From a comment here:

To clarify: by "good", I mean "is encouraged here" (that's the gist of what upvoting is supposed to mean, yes?), and by "bad", I mean "is unacceptable behavior here" (that's what downvoting is supposed to mean, yes?). I have see several posts flipflop up and down with votes. So it seems the voting users either don't know what is supposed to be on this site or they are misusing the voting system.

Upvotes and downvotes can mean different things to different people. Heck, downvotes can mean different things to me, even!

The user Hugo once took the time to post this graphic in a meta question, which depicts the mouseover tool tip for the downvote button:

enter image description here

So, what does a downvote mean? It could mean:

  • (a) the question is hastily presented
  • (b) the question is poorly written, to the point where it's confusing
  • (c) the question is not useful

That last one – "not useful" – is subject to interpretation; one man's trash is another man's treasure. I think this explains why we see some questions upvoted and downvoted: it's not "misuse" of the voting system, it's simply two differing viewpoints. Let's say someone asks a basic question about verb tenses:

What's the difference between the following constructions of present perfect:
- I've been waiting for you for seven years.
- I've waited for you for seven years.

Some might see this question, and be annoyed: There's no real difference at all! This is a waste of time – why is this even being asked here? There are plenty of basic grammar sites that explain verb tenses. Others may think: I've always wondered about this! I can't wait to see the answers!

Either way you think (and, by the way, this was a real question that got +3/-5), I tend to think the question is what I call hastily presented; in other words, it shows little to no research effort.

I sometimes downvote questions when my first reaction is, "Why are you asking us this? Can't you look this up yourself?" which is why I encourage users to include specific findings from their research. (If we regulars are all evil vampires, including such research is like putting garlic around the downvote button.) Let me offer an example:

BAD

What is the difference between a king and an emperor?

My answer? Probably a downvote, and comment: What did the dictionary tell you? (except, I'll bet someone else would've left that comment already, so I might just upvote their comment instead).

BETTER

What is the difference between a king and an emperor? I tried looking in the dictionary, but I couldn't really find much difference between the two words.

My reaction? Well, at least a dictionary was consulted – allegedly – but the O.P. still hasn't told us what was found, nor done a good job of explaining why this would interest the community as a whole.
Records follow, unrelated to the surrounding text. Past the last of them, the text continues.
theorem unitDone_keeps {x0 : Blk} (c : Cmd) (r0 r1 : Nat) {b : Blk} (hk : Keeps x0 b) :
    Keeps x0 (unitDone c r0 r1 b) := by
  unfold unitDone
  repeat' (first
    | with_reducible assumption | (with_reducible refine updCmd_keeps _ _ ?_ ?_)
    | (with_reducible apply haltOrEnd_keeps) | (with_reducible apply finishCmd_keeps)
    | (intro c hc; first | exact hc | rfl | exact cmdOf_id (by assumption) | (dsimp only; first | exact hc | rfl | exact cmdOf_id (by assumption)) | (split <;> first | exact hc | rfl) | (dsimp +zetaDelta only; first | exact hc | rfl | exact cmdOf_id (by assumption)))
    | (with_reducible refine Keeps.foldl _ ?_ (fun b r h => ?_)) | (fail_if_no_progress extract_lets)
    | (fail_if_no_progress intros) | (with_reducible apply Keeps.ite) | split | (dsimp only)
    | (dsimp +zetaDelta only) | (fail_if_no_progress (with_reducible apply Keeps.lit))
    | (fail_if_no_progress (with_reducible apply Keeps.filter))
    | (with_reducible refine Keeps.of_pair (by assumption) ?_))

theorem unitFails_keeps {x0 : Blk} (c : Cmd) (code : Code) (r0 r1 : Nat) {b : Blk} (hk : Keeps x0 b) :
    Keeps x0 (unitFails c code r0 r1 b) := by
  unfold unitFails
  repeat' (first
    | with_reducible assumption | (with_reducible apply finishCmd_keeps)
    | (with_reducible refine Keeps.foldl _ ?_ (fun b r h => ?_)) | (fail_if_no_progress extract_lets)
    | (fail_if_no_progress intros) | (with_reducible apply Keeps.ite) | split | (dsimp only)
    | (dsimp +zetaDelta only) | (fail_if_no_progress (with_reducible apply Keeps.lit))
    | (fail_if_no_progress (with_reducible apply Keeps.filter))
    | (with_reducible refine Keeps.of_pair (by assumption) ?_))

theorem fillBanks_keeps {x0 : Blk} (d : Desc) (copy : Nat) (landed : List (Nat × Nat × Granule)) {b : Blk} (hk : Keeps x0 b) :
    Keeps x0 (fillBanks d copy landed b) := by
  unfold fillBanks
  repeat' (first
    | with_reducible assumption | (with_reducible apply putGranuleKey_keeps)
    | (with_reducible refine Keeps.foldl _ ?_ (fun b r h => ?_))
    | (with_reducible refine Keeps.foldlFst _ ?_ (fun b r h => ?_)) | (fail_if_no_progress extract_lets)
    | (fail_if_no_progress intros) | (with_reducible apply Keeps.ite) | split | (dsimp only)
    | (dsimp +zetaDelta only) | (fail_if_no_progress (with_reducible apply Keeps.lit))
    | (fail_if_no_progress (with_reducible apply Keeps.filter))
    | (with_reducible refine Keeps.of_pair (by assumption) ?_))

theorem swapKeys_keeps {x b : Blk} (k j n : Nat) (h : Keeps x b) : Keeps x (swapKeys k j n b) :=
  h.of_mem rfl (memWf_memSwap _ _ _) rfl rfl

theorem commitPlace_keeps {x0 : Blk} (op : Op) (c : Cmd) (copy u : Nat) {b : Blk} (hk : Keeps x0 b) :
    Keeps x0 (commitPlace op c copy u b) := by
  unfold commitPlace
  repeat' (first
    | with_reducible assumption | (with_reducible apply swapKeys_keeps) | (with_reducible apply putGranuleKey_keeps)
    | (with_reducible refine Keeps.foldl _ ?_ (fun b r h => ?_))
    | (with_reducible refine Keeps.foldlFst _ ?_ (fun b r h => ?_)) | (fail_if_no_progress extract_lets)
    | (fail_if_no_progress intros) | (with_reducible apply Keeps.ite) | split | (dsimp only)
    | (dsimp +zetaDelta only) | (fail_if_no_progress (with_reducible apply Keeps.lit))
    | (fail_if_no_progress (with_reducible apply Keeps.filter))
    | (with_reducible refine Keeps.of_pair (by assumption) ?_))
In this case, I might not downvote the question, but, in a debate on meta, I'd still probably side with the downvoters.

BEST

Oh, fiddlesticks, I won't even try to duplicate the question here, I'll just provide a LINK to Question #63039 instead.
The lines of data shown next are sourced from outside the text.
theorem discardFlit_keeps {x0 : Blk} (k : Nat) {b : Blk} (hk : Keeps x0 b) : Keeps x0 (discardFlit k b) := by
  unfold discardFlit
  repeat' (first
    | with_reducible assumption | (with_reducible apply updPort_keeps) | (with_reducible apply transmit_keeps)
    | (with_reducible refine Keeps.foldl _ ?_ (fun b r h => ?_)) | (fail_if_no_progress extract_lets)
    | (fail_if_no_progress intros) | (with_reducible apply Keeps.ite) | split | (dsimp only)
    | (dsimp +zetaDelta only) | (fail_if_no_progress (with_reducible apply Keeps.lit))
    | (fail_if_no_progress (with_reducible apply Keeps.filter))
    | (with_reducible refine Keeps.of_pair (by assumption) ?_))

theorem freeBuffer_keeps {x0 : Blk} (k cls : Nat) {b : Blk} (hk : Keeps x0 b) : Keeps x0 (freeBuffer k cls b) := by
  unfold freeBuffer
  repeat' (first
    | with_reducible assumption | (with_reducible apply updPort_keeps)
    | (with_reducible refine Keeps.foldl _ ?_ (fun b r h => ?_)) | (fail_if_no_progress extract_lets)
    | (fail_if_no_progress intros) | (with_reducible apply Keeps.ite) | split | (dsimp only)
    | (dsimp +zetaDelta only) | (fail_if_no_progress (with_reducible apply Keeps.lit))
    | (fail_if_no_progress (with_reducible apply Keeps.filter))
    | (with_reducible refine Keeps.of_pair (by assumption) ?_))

theorem landRuns_keeps {x0 : Blk} (k : Nat) (f : Flit) (runs : List BulkRun) {b : Blk} (hk : Keeps x0 b) :
    Keeps x0 (landRuns k f runs b) := by
  unfold landRuns
  repeat' (first
    | with_reducible assumption | (with_reducible refine Keeps.foldl _ ?_ (fun b r h => ?_))
    | (fail_if_no_progress extract_lets) | (fail_if_no_progress intros) | (with_reducible apply Keeps.ite) | split
    | (dsimp only) | (dsimp +zetaDelta only) | (fail_if_no_progress (with_reducible apply Keeps.lit))
    | (fail_if_no_progress (with_reducible apply Keeps.filter))
    | (with_reducible refine Keeps.of_pair (by assumption) ?_))

theorem countCodewords_keeps {x0 : Blk} (k : Nat) (f : Flit) {b : Blk} (hk : Keeps x0 b) :
    Keeps x0 (countCodewords k f b) := by
  unfold countCodewords
  repeat' (first
    | with_reducible assumption | (with_reducible apply countAdd_keeps) | (with_reducible apply updPort_keeps)
    | (with_reducible refine Keeps.foldl _ ?_ (fun b r h => ?_)) | (fail_if_no_progress extract_lets)
    | (fail_if_no_progress intros) | (with_reducible apply Keeps.ite) | split | (dsimp only)
    | (dsimp +zetaDelta only) | (fail_if_no_progress (with_reducible apply Keeps.lit))
    | (fail_if_no_progress (with_reducible apply Keeps.filter))
    | (with_reducible refine Keeps.of_pair (by assumption) ?_))

theorem enterStandby_keeps {x0 : Blk} (k : Nat) {b : Blk} (hk : Keeps x0 b) : Keeps x0 (enterStandby k b) := by
  unfold enterStandby
  repeat' (first
    | with_reducible assumption | (with_reducible apply portPower_keeps)
    | (with_reducible refine Keeps.foldl _ ?_ (fun b r h => ?_)) | (fail_if_no_progress extract_lets)
    | (fail_if_no_progress intros) | (with_reducible apply Keeps.ite) | split | (dsimp only)
    | (dsimp +zetaDelta only) | (fail_if_no_progress (with_reducible apply Keeps.lit))
    | (fail_if_no_progress (with_reducible apply Keeps.filter))
    | (with_reducible refine Keeps.of_pair (by assumption) ?_))

theorem ctrlBody_keeps {x0 : Blk} (k : Nat) (c : CtrlBody) {b : Blk} (hk : Keeps x0 b) : Keeps x0 (ctrlBody k c b) := by
  unfold ctrlBody
  repeat' (first
    | with_reducible assumption | (with_reducible apply enterStandby_keeps) | (with_reducible apply updPort_keeps)
    | (with_reducible refine Keeps.foldl _ ?_ (fun b r h => ?_)) | (fail_if_no_progress extract_lets)
    | (fail_if_no_progress intros) | (with_reducible apply Keeps.ite) | split | (dsimp only)
    | (dsimp +zetaDelta only) | (fail_if_no_progress (with_reducible apply Keeps.lit))
    | (fail_if_no_progress (with_reducible apply Keeps.filter))
    | (with_reducible refine Keeps.of_pair (by assumption) ?_))

theorem resendAll_keeps {x0 : Blk} (k : Nat) {b : Blk} (hk : Keeps x0 b) : Keeps x0 (resendAll k b) := by
  unfold resendAll
  repeat' (first
    | with_reducible assumption | (with_reducible apply failPort_keeps) | (with_reducible apply countAdd_keeps)
    | (with_reducible apply updPort_keeps) | (with_reducible refine Keeps.foldl _ ?_ (fun b r h => ?_))
    | (fail_if_no_progress extract_lets) | (fail_if_no_progress intros) | (with_reducible apply Keeps.ite) | split
    | (dsimp only) | (dsimp +zetaDelta only) | (fail_if_no_progress (with_reducible apply Keeps.lit))
    | (fail_if_no_progress (with_reducible apply Keeps.filter))
    | (with_reducible refine Keeps.of_pair (by assumption) ?_))

theorem takeItem_keeps {x0 : Blk} (k : Nat) (i : RxItem) {b : Blk} (hk : Keeps x0 b) : Keeps x0 (takeItem k i b) := by
  unfold takeItem
  repeat' (first
    | with_reducible assumption | (with_reducible apply freeBuffer_keeps) | (with_reducible apply landRuns_keeps)
    | (with_reducible apply ctrlBody_keeps) | (with_reducible apply resendAll_keeps)
    | (with_reducible refine Keeps.foldl _ ?_ (fun b r h => ?_)) | (fail_if_no_progress extract_lets)
    | (fail_if_no_progress intros) | (with_reducible apply Keeps.ite) | split | (dsimp only)
    | (dsimp +zetaDelta only) | (fail_if_no_progress (with_reducible apply Keeps.lit))
    | (fail_if_no_progress (with_reducible apply Keeps.filter))
    | (with_reducible refine Keeps.of_pair (by assumption) ?_))

theorem drainHeld_keeps {x : Blk} (k n : Nat) {b : Blk} (h : Keeps x b) : Keeps x (drainHeld k n b) := by
  induction n generalizing b with
  | zero => exact h
  | succ n ih =>
    unfold drainHeld
    dsimp only
    split
    · exact ih (takeItem_keeps _ _ (acceptFlit_keeps _ (updPort_keeps _ _ h)))
    · exact h

theorem takeFlit_keeps {x0 : Blk} (k : Nat) (f : Flit) (i : RxItem) {b : Blk} (hk : Keeps x0 b) :
    Keeps x0 (takeFlit k f i b) := by
  unfold takeFlit
  repeat' (first
    | with_reducible assumption | (with_reducible apply countCodewords_keeps)
    | (with_reducible apply drainHeld_keeps) | (with_reducible apply takeItem_keeps)
    | (with_reducible apply acceptFlit_keeps) | (with_reducible apply updPort_keeps)
    | (with_reducible apply discardFlit_keeps) | (with_reducible refine Keeps.foldl _ ?_ (fun b r h => ?_))
    | (fail_if_no_progress extract_lets) | (fail_if_no_progress intros) | (with_reducible apply Keeps.ite) | split
    | (dsimp only) | (dsimp +zetaDelta only) | (fail_if_no_progress (with_reducible apply Keeps.lit))
    | (fail_if_no_progress (with_reducible apply Keeps.filter))
    | (with_reducible refine Keeps.of_pair (by assumption) ?_))

theorem replayTimer_keeps {x0 : Blk} (k : Nat) {b : Blk} (hk : Keeps x0 b) : Keeps x0 (replayTimer k b) := by
  unfold replayTimer
  repeat' (first
    | with_reducible assumption | (with_reducible apply resendAll_keeps)
    | (with_reducible refine Keeps.foldl _ ?_ (fun b r h => ?_)) | (fail_if_no_progress extract_lets)
    | (fail_if_no_progress intros) | (with_reducible apply Keeps.ite) | split | (dsimp only)
    | (dsimp +zetaDelta only) | (fail_if_no_progress (with_reducible apply Keeps.lit))
    | (fail_if_no_progress (with_reducible apply Keeps.filter))
    | (with_reducible refine Keeps.of_pair (by assumption) ?_))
My reaction to that? I think it's a piece of art; I'm one of the 40+ upvoters. It follows this basic formula:

  1. Let me explain why I'm asking this question.
  2. Let me ask the question.
  3. Let me tell you what I found when I tried to find the answer myself.
  4. Let me explain why I'm still confused.

Note, too, the reaction by this so-called "negative community": 11 answers in less than 48 hours – three of which racked up well over 10 votes – plus more than 40 upvotes on the question itself.

As for the rash of recent downvotes being discussed on meta? I double-dog dare one of our discouraged, downvoted O.P.s to frame a question that well, and see what happens.


Footnote to Rachel (who I believe did ask a very well-presented question recently): Even the emperor/king question got two downvotes, which shows that you can't please all of the people all of the time.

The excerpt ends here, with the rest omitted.